The debtor’s intent to defraud, defeat, or delay a creditor can be proved through the badges of fraud. To prove a debtor’s intent to defraud, defeat, or delay a creditor under s. 96(1)(b)(ii)(B) of the BIA is a question of fact to be decided based on all of the circumstances that existed at the time of the transfer. The requisite intent is often proved through badges of fraud. The presence of one or more badges of fraud does not require courts to infer an intent to defraud, defeat, or delay a creditor, nor does the absence of a particular badge of fraud prevent a court from finding this intent.

Insolvency is not a pre-requisite to finding a debtor intended to defraud, defeat, or delay a creditor. The SCC found that s. 96(1)(b)(ii) is disjunctive — the debtor must either be insolvent at the time of the transfer (subsection A) or intend to defraud, defeat or delay a creditor (subsection B). The debtor’s financial condition at the time of the transfer is one badge of fraud that may be relevant. 

In considering the appellants’ argument, the SCC noted that the application judge considered the debtor’s financial condition, among other badges of fraud and found “no innocent explanation for a false invoicing scheme.”5 The SCC saw no basis to interfere with the conclusion that Mr. Aquino intended to defraud, defeat, or delay a creditor under the false invoicing scheme.

Issue 2. When can the intent of the directing mind of a corporation to defraud, defeat, or delay a creditor be attributed to the corporate debtor under section 96 of the BIA?

In order to meet the requirements under s. 96(1)(b)(ii) of the BIA, the trustee and monitor must show that the companies intended to defraud, defeat, or delay a creditor. Once finding that Mr. Aquino, the directing mind of the companies, met the requisite intent, the SCC turned to the next question of whether Mr. Aquino’s fraudulent intent could be attributed to the companies.

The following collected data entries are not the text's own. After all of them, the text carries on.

-- ==== Sys2Proof/Laws/RegsWf2.lean ====
section
/-! SUPPORT. One lemma per function of the model that answers a device: it keeps the register store in its canonical form
(part 2 of 4, callees first). -/
set_option Elab.async false
namespace Sys2Proof.Laws
open Sys2Proof.Machine
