-- ==== Sys2Proof/Laws/RegsWf3.lean ====
section
/-! SUPPORT. One lemma per function of the model that answers a device: it keeps the register store in its canonical form
(part 3 of 4, callees first). -/
set_option Elab.async false
namespace Sys2Proof.Laws
open Sys2Proof.Machine
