-- ==== Sys2Proof/Laws/RegsWf4.lean ====
section
/-! SUPPORT. One lemma per function of the model that answers a device: it keeps the register store in its canonical form
(part 4 of 4, callees first). -/
set_option Elab.async false
namespace Sys2Proof.Laws
open Sys2Proof.Machine
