-- ==== Sys2Proof/Laws/Keeps1.lean ====
section
/-! SUPPORT. One lemma per function of the model that answers a device: the parts of the device it may change (part 1 of 5,
callees first). A device that differs from b only in the parts T still does after it, when T holds those parts. -/
set_option Elab.async false
namespace Sys2Proof.Laws
open Sys2Proof.Machine
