-- ==== Sys2Proof/Laws/Keeps2.lean ====
section
/-! SUPPORT. One lemma per function of the model that answers a device: the parts of the device it may change (part 2 of 5,
callees first). A device that differs from b only in the parts T still does after it, when T holds those parts. -/
set_option Elab.async false
namespace Sys2Proof.Laws
open Sys2Proof.Machine
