-- ==== Sys2Proof/Laws/Keeps4.lean ====
section
/-! SUPPORT. One lemma per function of the model that answers a device: the parts of the device it may change (part 4 of 5,
callees first). A device that differs from b only in the parts T still does after it, when T holds those parts. -/
set_option Elab.async false
namespace Sys2Proof.Laws
open Sys2Proof.Machine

THE DOCTRINE OF CORPORATE ATTRIBUTION 

The appellants argued that intent could not be attributed to the companies the fraud and no benefit exceptions applied, as established in Canadian Dredge. The SCC analyzed and discussed the principles in three decisions on corporate attribution: Canadian Dredge in the context of corporate criminal liability, Livent in the context of civil liability, and DeJong in the context of civil liability. The SCC further discussed U.K. jurisprudence on the issue. Upon completion of its analysis of the jurisprudence, the SCC summarized the general principles of the doctrine of corporate attribution under Canadian law:

a. “As a general rule, a person’s fraudulent acts may be attributed to a corporation if two conditions are met: (1) the wrongdoer was the directing mind of the corporation at the relevant times; and (2) the wrongful actions of the directing mind were performed within the sector of corporate responsibility assigned to them (Canadian Dredge, at pp. 681-82; Livent, at para. 100).

b. Attribution will generally be inappropriate when: (1) the directing mind acted totally in fraud of the corporation (the fraud exception); or (2) the directing mind’s actions were not by design or result partly for the benefit of the corporation (the no benefit exception) (Canadian Dredge, at pp. 712-13; Livent, at para. 100).

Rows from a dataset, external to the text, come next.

-- ==== Sys2Proof/WellFormed.lean ====
section
/-! DEFINITION. Well-formed commands: what the rules say about a command's operands beyond their types. A command that is
not well-formed describes no event that can reach the device. -/
namespace Sys2Proof
open Sys2Proof.Machine

/-- The tick reads references 0 to 23 once each (R123). -/
def Machine.TickIn.wf (inp : TickIn) : Bool :=
  inp.freqs.all (fun f => decide (f.r < 24)) && decide ((inp.freqs.map (·.r)).Nodup)

/-- An 802.3x frame carries one time, a PFC frame eight with eight enable bits; times have 16 bits (R263). -/
def Machine.PauseIn.wf (f : PauseIn) : Bool :=
  decide (f.times.length = if f.pfc then 8 else 1) && f.times.all (fun t => decide (t < 65536)) && decide (f.enable < 256)

/-- A solution takes each satellite once, and an offset for GPS, Galileo and BeiDou time (R231). -/
def Machine.SolIn.wf (i : SolIn) : Bool :=
  decide ((i.sats.map (fun s => (s.cons, s.svid))).Nodup) && decide (i.iso.length = 3)

/-- The dual-antenna check takes each satellite once (R240). -/
def Machine.IntegIn.wf (i : IntegIn) : Bool := decide ((i.sats.map (fun s => (s.cons, s.svid))).Nodup)

/-- A command is well-formed. -/
def Instr.wf : Instr → Bool
  | .qualificationTick inp => inp.wf
  | .refHoldoffExpire _ => true
  | .refWtrExpire _ => true
  | .trendDefectClear _ => true
  | .refMsgTimeout _ _ => true
  | .servoLoopUpdate _ _ => true
  | .loopDeadlineMiss _ => true
  | .servoStall _ => true
  | .tempSensorRecover _ => true
  | .atomModelReturn => true
  | .modelFit _ _ => true
  | .ebLatchRead _ _ => true
  | .alignmentEpoch => true
  | .tbIncHiWrite _ _ _ => true
  | .tbIncCommit _ _ _ => true
  | .tbBincHiWrite _ _ _ => true
  | .tbBincCommit _ _ _ => true
  | .padjCommit _ _ _ => true
  | .padjComplete _ => true
  | .pslopeWrite _ _ _ => true
  | .pabort _ _ => true
  | .tbSetArm _ _ => true
  | .tbSetApply _ => true
  | .leapScheduleHoldWrite _ _ _ _ => true
  | .leapCtlCommit _ _ _ => true
  | .leapInsertStart _ => true
  | .leapInsertEnd _ => true
  | .leapDelete _ => true
  | .smearWindowStart _ => true
  | .smearWindowEnd _ => true
  | .tbNowLatchRead _ _ => true
  | .tbSnap _ _ => true
  | .eioArm _ _ => true
  | .eioDisarm _ _ => true
  | .eioTriggerPosition _ => true
  | .eioPulseEnd _ => true
  | .eioCfgWrite _ _ _ => true
  | .eioScheduleWrite _ _ _ _ => true
  | .eioCaptureEdge _ _ _ => true
  | .eioFifoToRing _ => true
  | .eioPop _ _ => true
  | .eioStuckWrite _ _ _ => true
  | .eioStuckTimeout _ => true
  | .eioStuckRelease _ => true
  | .tsuCalStart _ => true
  | .tsuCalComplete _ hits => decide (hits.length = 64)
  | .tsuLineSwap _ _ => true
  | .tsuCalStale _ => true
  | .tsuCfgWrite _ _ _ => true
  | .ppsEdge _ _ => true
  | .ppsPulseEnd _ => true
  | .ppsSettingsWrite _ _ _ _ => true
  | .ppsSettingsApply _ => true
  | .frameRx _ _ _ _ => true
  | .classifyFrame => true
  | .cryptoInputJob _ _ => true
  | .cryptoOutputJob _ => true
  | .egressSchedule _ _ => true
  | .egressQueueTimeout _ => true
  | .frameTx _ _ _ => true
  | .preemptFragment _ _ => true
  | .pauseFrameRx _ f => f.wf
  | .pauseTimerExpire _ _ => true
  | .linkUp _ _ _ => true
  | .linkDown _ _ _ _ _ => true
  | .preemptVerifyTimeout _ => true
  | .preemptRespondRx _ => true
  | .verifyMpacketRx _ => true
  | .esmcPduRx _ _ _ => true
  | .esmcInfoTx _ => true
  | .isletCmd _ _ => true
  | .isletAutoIdle _ => true
  | .wakeCmd _ _ => true
  | .wakeFrameRx _ _ => true
  | .macCounterLatchRead _ _ _ => true
  | .ringRecordWrite _ => true
  | .ringStagingTimeout _ => true
  | .ringTailWrite _ _ _ => true
  | .ringEnable _ _ _ => true
  | .ringDisable _ _ _ => true
  | .ringImodExpire _ => true
  | .htxDescriptorFetch desc _ => decide (desc.length = 32)
  | .htxQueueTimeout => true
  | .dmaReadError _ _ => true
  | .hcmdFetch desc => decide (desc.length = 64)
  | .cookieIssue _ keys => decide (keys.length = 64)
  | .epochKeyDerive => true
  | .epochDayTurn => true
  | .rootKeyRederive => true
  | .rlWindowSwap => true
  | .clientStatsRecord => true
  | .ntsCounterLatchRead _ _ => true
  | .ptpAnnounceTx _ _ => true
  | .bmcaRun _ => true
  | .ptpSyncTx _ _ => true
  | .ptpFollowupTx _ => true
  | .ptpDelayReqTx _ _ => true
  | .ptpPdelayReqTx _ _ => true
  | .ptpAnnounceRx => true
  | .ptpSyncRx => true
  | .ptpFollowupRx => true
  | .ptpDelayReqRx => true
  | .ptpDelayRespRx => true
  | .ptpPdelayReqRx => true
  | .ptpPdelayRespRx => true
  | .ptpPdelayRespFupRx => true
  | .announceReceiptTimeout _ _ => true
  | .preMasterTimeout _ _ => true
  | .syncFollowupTimeout _ => true
  | .unicastRequestRx => true
  | .unicastCancelRx => true
  | .unicastAckCancelRx => true
  | .unicastGrantRx => true
  | .unicastGrantEnd _ => true
  | .sessionCancelCmd _ _ => true
  | .sessionCancelResend _ => true
  | .unicastRenew _ => true
  | .unicastRequestRetry _ _ => true
  | .ptpTxsaWrite _ _ _ => true
  | .ptpOfsLatchRead _ _ => true
  | .wkrLoad => true
  | .wkrDerive => true
  | .wrap _ => true
  | .encrypt _ => true
  | .decrypt _ => true
  | .wkrClear => true
  | .apgor _ => true
  | .apgorStoreDone => true
  | .ksChallenge _ => true
  | .ksUnlock _ => true
  | .ksLock _ => true
  | .custodianExpire _ => true
  | .challengeExpire _ => true
  | .unlockLockoutEnd _ => true
  | .ksCtrLatchRead _ => true
  | .straitHeartbeatTx => true
  | .straitHeartbeatRx _ frame _ => decide (frame.length % 16 = 0)
  | .stateFrameTx => true
  | .sessionFrameTx _ => true
  | .stateFrameRx _ frame _ => decide (frame.length % 16 = 0)
  | .sessionFrameRx _ frame _ => decide (frame.length % 16 = 0)
  | .setFrameTx => true
  | .setFrameRx _ frame _ _ _ => decide (frame.length % 16 = 0)
  | .cwFaultPattern => true
  | .cwNormalPattern => true
  | .cwSilence => true
  | .straitSilence => true
  | .ownLatchRefresh => true
  | .ownLatchExpire => true
  | .ownSenseAssert => true
  | .ownSenseDeassert => true
  | .overridePulsesSeen => true
  | .overrideGiveUp => true
  | .ownChangeDeferred => true
  | .pairListenEnd => true
  | .isolatedClaim => true
  | .handoverCancel => true
  | .handoverShadowLoad => true
  | .handoverLatchSet => true
  | .handoverLatchClear => true
  | .pairHandoverCmd _ => true
  | .pairTakeCmd _ => true
  | .kcvMismatch => true
  | .kcvMismatchClear => true
  | .pairMofsLatchRead _ => true
  | .xoEdgeDefect _ => true
  | .xoFreqMeasure _ _ => true
  | .xoQualified _ => true
  | .bandTryTimeout => true
  | .pllLocked => true
  | .pllRetryTimer => true
  | .clkRetry _ => true
  | .pllLossOfLock _ => true
  | .relockHoldComplete => true
  | .clkBandWrite _ _ _ => true
  | .bandSurvey mhz => decide (mhz.length = 64)
  | .reducedByTimeout => true
  | .gateQuiesceRequest _ => true
  | .gateClose _ => true
  | .gateDefer _ => true
  | .gateOpen _ => true
  | .syncInEdge _ => true
  | .alignCorrection _ _ => true
  | .osynWordLatchRead _ _ => true
  | .feStartSequence => true
  | .feSpiGo _ _ => true
  | .feSpiDone _ => true
  | .agcUpdate _ _ _ => true
  | .jamSet _ => true
  | .jamClear _ => true
  | .ferrySlip _ => true
  | .strobeLoss _ => true
  | .streamDisqEnd _ => true
  | .correlatorDump _ _ => true
  | .dumpProcess _ _ => true
  | .dumpMiss _ => true
  | .gnssFwStall => true
  | .pullinTimeout _ => true
  | .trackLoss _ => true
  | .lostTimeout _ => true
  | .measLatch _ => true
  | .gchMeasLatchRead _ _ => true
  | .gchCorrLatchRead _ _ => true
  | .channelHandover _ _ _ => true
  | .gnssExclWrite _ _ _ => true
  | .navUnitDecoded _ _ => true
  | .navRdWrite _ _ => true
  | .acqSnapshotSearch _ _ _ _ _ _ => true
  | .acqDetectionVerify _ _ _ => true
  | .acqSweepTimer => true
  | .acqSweepCmd _ _ => true
  | .aidedSearchStart _ _ _ _ _ _ _ _ _ => true
  | .aidedSearchExhausted _ => true
  | .aidedSearchRetry _ => true
  | .burstOnSequence => true
  | .burstWindowOpen => true
  | .burstMissCheck => true
  | .burstWindowClose old => old.all (fun c => decide (c < 256))
  | .burstFullInterval => true
  | .gnssSolutionEpoch a b => a.wf && b.wf
  | .integrityEpoch a b => a.wf && b.wf
  | .gnssResurvey _ _ => true
  | .gnssSolLatchRead _ _ => true
  | .refPpsEdge _ _ => true
  | .irigbFrameRx _ _ _ => true
  | .atomPoll => true
  | .atomReplyRx _ => true
  | .atomReplyTimeout => true
  | .atomListenSilence => true
  | .refLockoutWrite _ _ => true
  | .refForceWrite _ _ _ => true
  | .refAcceptWrite _ _ _ => true
  | .refSteerLatchRead _ _ => true
  | .srvLoopOpen _ _ _ => true
  | .srvOpenEffect _ => true
  | .srvLoopClose _ _ _ => true
  | .srvHostWatchdog _ => true
  | .srvErrLatchRead _ _ => true
  | .srvModelLatchRead _ _ => true
  | .powerOnReset => true
  | .resetNLow => true
  | .sysRestart _ => true
  | .supplyMonitorReset => true
  | .resetNRise i => i.jedec.all (fun j => decide (j < 2 ^ 24))
  | .imageApply _ => true
  | .flErase _ => true
  | .flProgram _ => true
  | .flRead _ => true
  | .flCheck _ => true
  | .flActivate _ => true
  | .flOpComplete _ => true
  | .faultOccurrence _ info _ => decide (info < 2 ^ 64)
  | .blockResetComplete _ _ => true
  | .chipReset => true
  | .fltWatchdog => true
  | .fltPendClear _ _ _ => true
  | .faultInject _ _ => true
  | .fltInfoLatchRead _ _ => true
  | .katRun _ _ => true
  | .pfwAssert => true
  | .pfwRestart => true
  | .recBackgroundFlush => true
  | .recFlushDone _ => true
  | .recSegmentErase => true
  | .recFreeze _ => true
  | .recUnfreeze _ => true
  | .recFreezeExpire => true
  | .recMark _ => true
  | .recWinLoad _ => true
  | .recWinLoadDone _ => true
  | .pmcStart _ => true
  | .pmcStop _ => true
  | .pmcSnap _ => true
  | .pmcClear _ => true
  | .pmcSample _ => true
  | .pmcSampReset _ => true
  | .pmcLatchRead _ _ => true
  | .registerWrite _ _ _ _ _ => true
  | .unmappedAccess _ _ _ => true
  | .pcieConfigRequest => true
  | .pcieEarlyMemoryRequest _ => true
  | .pcieFlr => true
  | .pcieHotReset => true
  | .pcieLinkDown => true
  | .pcieD3hotEntry => true
  | .pcieD0Return => true
  | .spiRead _ _ _ => true
  | .spiWrite _ words _ => decide (1 ≤ words.length) && decide (words.length ≤ 64)
  | .spiStatus => true
  | .spiNop => true
  | .hifIstatWrite _ _ => true
  | .msixUnmask _ => true
  | .pfwDeassert => true
  | .pfwBlockStop => true
  | .xoEdgesResume => true
  | .rcOscillatorStop => true
  | .osynRelock _ => true
  | .strobeReturn _ => true
  | .straitBlockLockGain _ => true
  | .straitBlockLockLoss _ => true
  | .aidedSearchFound _ _ => true
  | .feSequenceDone _ => true
  | .irigbOutFrame _ _ => true
  | .ptpPdelayRespFupTx _ => true
  | .keyDerivationDone => true
  | .apgorSlotStored => true
  | .recSegmentEraseDone => true
  | .spiWritePerformed => true
  | .rcReadClear _ _ _ => true
  | .pcieLinkUp speed width => decide (1 ≤ speed.val) && (width.val == 1 || width.val == 2 || width.val == 4)
  | .sramCorrectedError _ => true
  | .pmcCounterWrap _ => true
  | .supplyMonitorRelease => true

end Sys2Proof
end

c. In addition to the fraud and no benefit exceptions, courts have discretion to refrain from attributing the actions, knowledge, state of mind, or intent of the directing mind to the corporation when this would be in the public interest, in the sense that it would promote the purpose of the law under which attribution is sought (Livent, at para. 104; DeJong, at para. 2).

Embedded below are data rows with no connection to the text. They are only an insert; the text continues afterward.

-- ==== Sys2Proof/Laws/State.lean ====
section
/-! SUPPORT. One lemma per field of the device per update: what a write of a register or of an instance's state reads
back, and that every other field stays. -/
set_option Elab.async false
namespace Sys2Proof.Laws
open Sys2Proof.Machine
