theorem wit_PpsEdges : wbit ((ppsOn 1 0).ppsAt 7).cfg 0 = true ∧ (ppsOn 1 0).isSet (wfld ((ppsOn 1 0).ppsAt 7).cfg 3 1) = true ∧
    (ppsOn 1 0).bit (R.TBn_CFG 0) 4 = true ∧
    ppsWidthOk ((ppsOn 1 0).ppsAt 7).cfg ((ppsOn 1 0).ppsAt 7).width = true ∧ ppsPeriod (wfld 1 5 4) = 1000000000000 ∧
    (((ppsOn 1 0).tbAt (wfld 1 3 1)).setAt + 1000 * 2 ^ 48) * 1000 ≤ (1 * ppsPeriod 0) * 2 ^ 48 ∧
    (ppsOn 0x81 0).gated (wbit 0x81 7) (wfld 0x81 3 1) = true ∧ (ppsOn 1 0).gated (wbit 1 7) (wfld 1 3 1) = false ∧
    ((ppsOn 1 (1000000000000 - 50000)).ppsAt 7).lastTrail = some (1000000000000 - 50000) := by
  repeat' apply And.intro
  all_goals decide +kernel

/-! Time, references, servo -/

theorem wit_IdleStepAdvancesTime : (st up).pending = [] := rfl

/-- An unset time base with an armed set. -/
def armed : Dev := up.setTb 4 { armed := some ⟨secUnit, 0, 100⟩ }

theorem wit_InitialSetTakes : (armed.tbAt 4).armed = some ⟨secUnit, 0, 100⟩ ∧ armed.isSet 4 = false := by
  repeat' apply And.intro
  all_goals decide +kernel

/-- Reference 23 in a state, its timer at 300 s less 1 ms. -/
def refIn (state : Nat) : Dev := (up.setFld (R.REFr_STAT 23) 2 0 state).setRefs 23 { timer := 299999 }

/-- A device so many ns after its reset. -/
def late (ns : Nat) : Dev := { up with clk := { mono := ns * 2 ^ 48 } }

theorem wit_ReferenceTimers : (refIn 2).refState 23 = 2 ∧
    (refIn 2).fld (R.REFr_HOLDOFF 23) 13 0 ≤ ((refIn 2).refsAt 23).timer + 1 ∧ (refIn 3).refState 23 = 3 ∧
    (refIn 3).fld (R.REFr_STAT 23) 14 8 = 0 ∧
    (refIn 3).fld (R.REFr_WTR 23) 11 0 * 1000 ≤ ((refIn 3).refsAt 23).timer + 1 ∧
    (∀ n : Fin 8, ((refIn 3).rnAt (8 * 23 + n)).trend = false) ∧ (late 1500000000).losAfter 0 = some 1500000000 ∧
    ((late 1500000000).refsAt 0).sigAt + 1500000000 ≤ (late 1500000000).nowNs ∧
    ((late 5000000000).refsAt 9).msgAt + 5000000000 ≤ (late 5000000000).nowNs := by
  repeat' apply And.intro
  all_goals decide +kernel

/-- PPS input reference r, used for phase by time base 0, in service with its last edge at some ns. -/
def ppsRef (r ns : Nat) : Dev := (up.wrNat (R.REFr_CFG r) 0x00100002).setRefs r { los := false, lastEdge := some (ns * 2 ^ 16 : Nat) }

/-- A valid frame, of noon on 1970-01-01. -/
def irigNoon (ext : Bool) : List Nat := irigElems 0 ext (irigTime 43200 false) false false 4

theorem wit_ReferenceEdges : (ppsRef 16 0).refPhase 16 = true ∧ (ppsRef 10 0).refPhase 10 = true ∧
    (ppsRef 14 0).refPhase 14 = true ∧ (ppsRef 10 0).refServes 10 0 = true ∧
    (up.wrNat (R.REFr_CFG 10) 0x00100002).ppsDropped 10 (up.sinceSet (up.stampAt 0 56 ⟨0, 63⟩)) = false ∧
    (ppsRef 10 0).ppsDropped 10 (up.sinceSet (up.stampAt 0 56 ⟨63, 0⟩)) = true ∧
    (ppsRef 16 0).ppsDropped 16 (up.sinceSet (up.stampAt 0 60 ⟨63, 0⟩)) = true ∧
    irigValid (irigNoon true) = true ∧ irigExt 0 (irigNoon true) = true ∧ irigTq (irigNoon true) = 4 ∧
    irigValid (irigNoon false) = true ∧ irigExt 2 (irigNoon false) = false ∧ irigValid [2] = false := by
  repeat' apply And.intro
  all_goals decide +kernel

/-- The atomic clock polled at 1 s, waiting or not, after so many misses, some ns after reset. -/
def polled (waiting : Bool) (misses ns : Nat) : Dev :=
  { (late ns).setBit R.REF_ATOM_CFG 8 true with
    atom := { waiting := waiting, misses := misses, patterns := [([65], 3)], pollAt := some 1000000000 } }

d. In all cases, courts must apply the common law corporate attribution doctrine purposively, contextually, and pragmatically. The corporate attribution doctrine is not a “standalone principle” (Livent, at para. 97); there is no one-size-fits-all approach. The court must always determine whether the actions, knowledge, state of mind, or intent of a person should be treated as those of the corporation for the purpose of the law under which attribution is sought (Livent, at paras. 102-3). This may require the court to tailor the general rule of attribution or its exceptions to the particular legal context. Attribution may be appropriate for one purpose in one context but may be inappropriate for another purpose in another context.”6

APPLYING THE CORPORATE ATTRIBUTION DOCTRINE IN THE CONTEXT OF SECTION 92 OF THE BIA

The SCC rejected the appellants’ submissions based on the following: 

Applying the doctrine of corporate attribution: The doctrine of corporate attribution must be applied purposively, contextually, and pragmatically to promote the purpose of the law under which attribution is sought to give effect to the policy goals of the law under which a party seeks to attribute to a corporation the actions, knowledge, state of mind, or intent of its directing mind.

Remedial purpose of s. 96: Section 96 of the BIA serves as a remedial tool for asset stripping by a debtor by clawing back assets that were improperly transferred to others before a bankruptcy to protect the assets available for creditors. This remedial purpose is served by attributing the actions, knowledge, state of mind, or intent of the directing mind to the corporation. This applies even if the directing mind acted in fraud of the corporation, and even if the corporation did not benefit from the actions of the directing mind.  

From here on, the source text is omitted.